(Collected data)
-- ==== Sys2Proof/Laws/Ops.lean ====
section
/-!
SUPPORT. What the shared operations and the dispatch can do, said once: the admission guards, the issuing steps, REPLY, `exec` and `step`.
-/

namespace Sys2Proof.Machine

/-! ### Admission -/

theorem whenIdle_idle {s : State} (h : s.phase = .idle) (k : Out) : whenIdle s k = k := by
  simp [whenIdle, h]

theorem whenIdle_awaitReply {s : State} (h : s.phase = .awaitReply) (k : Out) : whenIdle s k = .refused .busy := by
  simp [whenIdle, h]

/-- An admitted operation that has a next state was issued in `IDLE`. -/
theorem whenIdle_next {s t : State} {k : Out} (h : whenIdle s k = .next t) : s.phase = .idle ∧ k = .next t := by
  cases hp : s.phase with
  | idle => exact ⟨rfl, by simpa [whenIdle, hp] using h⟩
  | awaitReply => simp [whenIdle, hp] at h

theorem withSix_six {α : Type} {v : List α} (h : v.length = 6) (k : Out) : withSix v k = k := by
  simp [withSix, h]

theorem withSix_not_six {α : Type} {v : List α} (h : v.length ≠ 6) (k : Out) : withSix v k = .refused .badVectorLength := by
  simp [withSix, h]

theorem withSix_next {α : Type} {v : List α} {k : Out} {t : State} (h : withSix v k = .next t) :
    v.length = 6 ∧ k = .next t := by
  by_cases hv : v.length = 6
  · exact ⟨hv, by rwa [withSix_six hv] at h⟩
  · rw [withSix_not_six hv] at h
    cases h

/-! ### The issuing steps -/

/-- A payload the catalog can lay out is always sent: `issueWrite` hands over one frame and delivers the status (R32, R175). -/
theorem issueWrite_of_le {opcode : Byte} {payload : List Byte} {n : Nat} {s : State} (hp : payload.length ≤ 253)
    (hs : s.phase = .idle) :
    issueWrite opcode payload n s =
      .next (wrote s ([s.cfg.sentinel, s.cfg.sentinel, BitVec.ofNat 8 (payload.length + 2), opcode] ++ payload ++
        [s.cfg.sentinel]) n) := by
  simp only [issueWrite, buildFrame_of_le hp, wrote]
  cases h : nextWriteAns s <;>
    simp [finishWrite, deliver, abort, transmit, Res.okOnly, Res.failed, Res.empty, resOfWrite, hs] <;>
    simpa [nextWriteAns] using h

/-- The write half of a query: one frame handed over, and the reply awaited or the operation aborted (R33, R190). -/
theorem issueQuery_of_le {op : Op} {opcode : Byte} {payload : List Byte} {n : Nat} {s : State} (hp : payload.length ≤ 253)
    (hs : s.phase = .idle) :
    issueQuery op opcode payload n s =
      .next (asked s op opcode ([s.cfg.sentinel, s.cfg.sentinel, BitVec.ofNat 8 (payload.length + 2), opcode] ++ payload ++
        [s.cfg.sentinel]) n) := by
  simp only [issueQuery, buildFrame_of_le hp, asked]
  cases h : nextWriteAns s <;>
    simp [finishRequest, deliver, abort, transmit, Res.failed, Res.empty, hs] <;>
    simpa [nextWriteAns] using h

theorem issuePrim_idle {r : Res} {n : Nat} {s : State} (hs : s.phase = .idle) :
    issuePrim r n s = .next (primDone s r n) := by
  simp [issuePrim, primDone, deliver, hs]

__WHAT IS BEING ASKED__: Reply with the number of lines in the data that include the string "whenIdle" and nothing else.

__WRITTEN REPLY__: 7